What is required: The answer must consist of every line from the entries that holds the word "lean".

Data for this task:
-- ==== Sys2Proof/Machine/Misc.lean ====
section
/-! DEFINITION. The coprocessor operate instructions, UNIMP and FLUSH (47_fpop_cpop_misc.md R460 to R470), and the
words that no encoding assigns (30_encoding.md R133). -/

namespace Sys2Proof.Machine

/-- `coprocessor_operate(word)` (R460). -/
def coprocessorOperate (word : Word) (s : State) : State := { s with cp := Config.cpOperate s.draws word s.cp }

/-- CPop1 (R460): the whole word goes to the coprocessor. -/
def execCpop1 (rd rs1 : RegNum) (opc : BitVec 9) (rs2 : RegNum) (s : State) : Outcome :=
  cpOperate s (.next (advance (coprocessorOperate (encodeFormat3 0b10#2 rd 0b110110#6 rs1 (opfBits opc rs2)) s)))

/-- CPop2 (R461). -/
def execCpop2 (rd rs1 : RegNum) (opc : BitVec 9) (rs2 : RegNum) (s : State) : Outcome :=
  cpOperate s (.next (advance (coprocessorOperate (encodeFormat3 0b10#2 rd 0b110111#6 rs1 (opfBits opc rs2)) s)))

/-- UNIMP (R465): "The value in the const22 field is ignored." -/
def execUnimp (_const22 : BitVec 22) (s : State) : Outcome := raise .illegalInstruction s

/-- FTD, as FLUSH tests it (R470, R575). Where HAS_HYPERSPARC_ASR is false the machine has no ICCR (R75) and the spec
does not say what FTD is: DESIGN CHOICE, it is the FTD bit of ICCR_RESET, which no instruction can then change
(log 49). -/
def flushTrapDisabled (s : State) : Bool :=
  if s.delays.iccr.ftd then freeBit s.draws .flushTrapDisabled else ftdBit s.cfg s.iccr

/-- FLUSH (R470), by FLUSH_MODE. -/
def execFlush (rs1 : RegNum) (op2 : RegImm) (s : State) : Outcome :=
  match s.cfg.flushMode with
  | .icache =>
    if flushTrapDisabled s then .next (advance (flushDouble (effectiveAddress rs1 op2 s) s))
    else raise .unimplementedFlush s
  | .nop => .next (advance s)
  | .trap => raise .unimplementedFlush s

/-- A word that no encoding assigns (R133, D19). -/
def execUnassigned (s : State) : Outcome := raise .illegalInstruction s

end Sys2Proof.Machine
end

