-- ==== Sys2Proof/Machine/Step.lean ====
section
/-! DEFINITION. One step of the machine (00_scope.md R13): reset, error mode, an interrupt, an annulled slot, or one
instruction. Everything it does is defined in the files it calls. -/

namespace Sys2Proof.Machine

/-- Step 5 of R13: a word is decoded and executed. -/
def execWord (w : Word) (s : State) : Host.Outcome State Fault Refusal :=
  match decode w with
  | .instr i => exec i s
  | .unassigned => execUnassigned s
  | .unimplementedFpop => execUnimplementedFpop w s

/-- Steps 4 and 5 of R13: the fetch, which the memory system may refuse (R531), then the instruction. -/
def fetchAndExecute (s : State) : Host.Outcome State Fault Refusal :=
  match fetch s with
  | none => raise .instructionAccessException s
  | some w => execWord w s

/-- Error mode with no reset asked for (R525): it lasts while the environment has inputs to come, and otherwise the run
ends there (R591(a); log 22). -/
def haltedStep (more : Bool) (s : State) : Host.Outcome State Fault Refusal :=
  if more then .next s else .fault .errorMode

/-- The step at a boundary already crossed (R13). -/
def stepFrom (more : Bool) (s : State) : Host.Outcome State Fault Refusal :=
  if s.inputs.resetReq || (decide (s.mode = .error) && s.cfg.errorModeResets) then .next (resetTrap s)
  else if s.mode = .error then haltedStep more s
  else if interruptTaken s then .next (trapEntry (.interruptLevel s.inputs.irl) s)
  else if s.annul then .next (skipAnnulled s)
  else fetchAndExecute s

/-- One step of the machine (R13). -/
def step (s : State) : Host.Outcome State Fault Refusal := stepFrom (!s.schedule.isEmpty) (boundary s)

/-- The state with an instruction of the opcode table stored where the next step fetches, and nothing that would keep
that step from fetching it: no reset or interrupt asked for, no annulled slot, running (log 37). -/
def State.withFetchWord (s : State) (nbits w : Nat) : State :=
  placeWord (fetchSpace s) s.pc (tableWord nbits w)
    { s with annul := false, mode := .run, inputs := { irl := 0#4, resetReq := false }, schedule := [] }

end Sys2Proof.Machine
end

Response:
-- ==== Sys2Proof/Machine/Misc.lean ====
-- ==== Sys2Proof/Machine/Step.lean ====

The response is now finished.